THE RECORDS
-- ==== Sys2Proof/WellFormed.lean ====
section
/-! DEFINITION. Which commands the outside can send: the limits the frames and the lines put on a command's operands. -/

namespace Sys2Proof

/-- A lane request comes from an address 1 to 14 (R160) with a body of at most 12 characters (R158). -/
def laneRequestWf (station : Nat) (body : List Byte) : Bool :=
  decide (1 ≤ station) && decide (station ≤ 14) && decide (body.length ≤ Config.maxLaneBody)

/-- An office command has a body of at most 32 characters (R171). -/
def officeBodyWf (body : List Byte) : Bool :=
  decide (body.length ≤ Config.maxOfficeBody)

/-- A request kind outside the seven of R86, as its character. -/
def unknownKindWf (kind : Byte) : Bool :=
  decide (kind.toNat = 0) || decide (8 ≤ kind.toNat)

/-- The commands that can come about. -/
def Instr.wellFormed : Instr → Bool
  | .bal st b | .hold st b | .settle st b | .sale st b | .drop st b | .cash st b | .repeatReply st b => laneRequestWf st b
  | .unknownRequestKind st k b => laneRequestWf st b && unknownKindWf k
  | .laneFrameEnd _ _ b _ => decide (b.length ≤ Config.maxLaneBody)
  | .officeFrameEnd _ b _ => officeBodyWf b
  | .enrol b | .retire b | .block b | .unblock b | .reclass b | .adjust b | .purseRead b | .purseNext b | .classSet b
  | .credit b | .batchOpen b | .batchItem b | .batchClose b | .batchAbort b | .batchResult b
  | .clockSet b | .rolloverSet b | .windowSet b | .stationSet b
  | .jnlNext b | .jnlConfirm b | .jnlRewind b | .journalSet b
  | .go b | .freeze b | .thaw b | .restart b | .watchSet b | .attnTake b | .attnDone b | .attnEnable b
  | .laneRateSet b | .status b | .statusClear b => officeBodyWf b
  | .secondsTick order => decide order.Nodup
  | .parityRefusal | .laneLengthAbandon | .laneFrameTimeout | .brokenWaitEnd | .turnaroundEnd | .replyPreempt
  | .replyCollision | .replyComplete | .breakRisingEdge _ | .ratedBreakDetect | .answeringBreakEnd | .framingError
  | .resyncEnd | .officeLengthAbandon | .officeFrameTimeout | .officeReplyEnd | .restartWarmStart | .holdExpiry
  | .freezeLimitExpiry | .overdueBegin | .resetAssert | .resetRelease _ | .powerLoss | .retentionLoss | .powerReturn
  | .laneFrameStart | .officeFrameStart | .restartMarkEnd | .startBreakEnd => true

end Sys2Proof
end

TASK REQUIREMENTS
Take the lines from the top of the data through the one that contains "b | .journalSet b" and copy them exactly, leaving out every line after it.

REPLY
-- ==== Sys2Proof/WellFormed.lean ====
section
/-! DEFINITION. Which commands the outside can send: the limits the frames and the lines put on a command's operands. -/

namespace Sys2Proof

/-- A lane request comes from an address 1 to 14 (R160) with a body of at most 12 characters (R158). -/
def laneRequestWf (station : Nat) (body : List Byte) : Bool :=
  decide (1 ≤ station) && decide (station ≤ 14) && decide (body.length ≤ Config.maxLaneBody)

/-- An office command has a body of at most 32 characters (R171). -/
def officeBodyWf (body : List Byte) : Bool :=
  decide (body.length ≤ Config.maxOfficeBody)

/-- A request kind outside the seven of R86, as its character. -/
def unknownKindWf (kind : Byte) : Bool :=
  decide (kind.toNat = 0) || decide (8 ≤ kind.toNat)

/-- The commands that can come about. -/
def Instr.wellFormed : Instr → Bool
  | .bal st b | .hold st b | .settle st b | .sale st b | .drop st b | .cash st b | .repeatReply st b => laneRequestWf st b
  | .unknownRequestKind st k b => laneRequestWf st b && unknownKindWf k
  | .laneFrameEnd _ _ b _ => decide (b.length ≤ Config.maxLaneBody)
  | .officeFrameEnd _ b _ => officeBodyWf b
  | .enrol b | .retire b | .block b | .unblock b | .reclass b | .adjust b | .purseRead b | .purseNext b | .classSet b
  | .credit b | .batchOpen b | .batchItem b | .batchClose b | .batchAbort b | .batchResult b
  | .clockSet b | .rolloverSet b | .windowSet b | .stationSet b
  | .jnlNext b | .jnlConfirm b | .jnlRewind b | .journalSet b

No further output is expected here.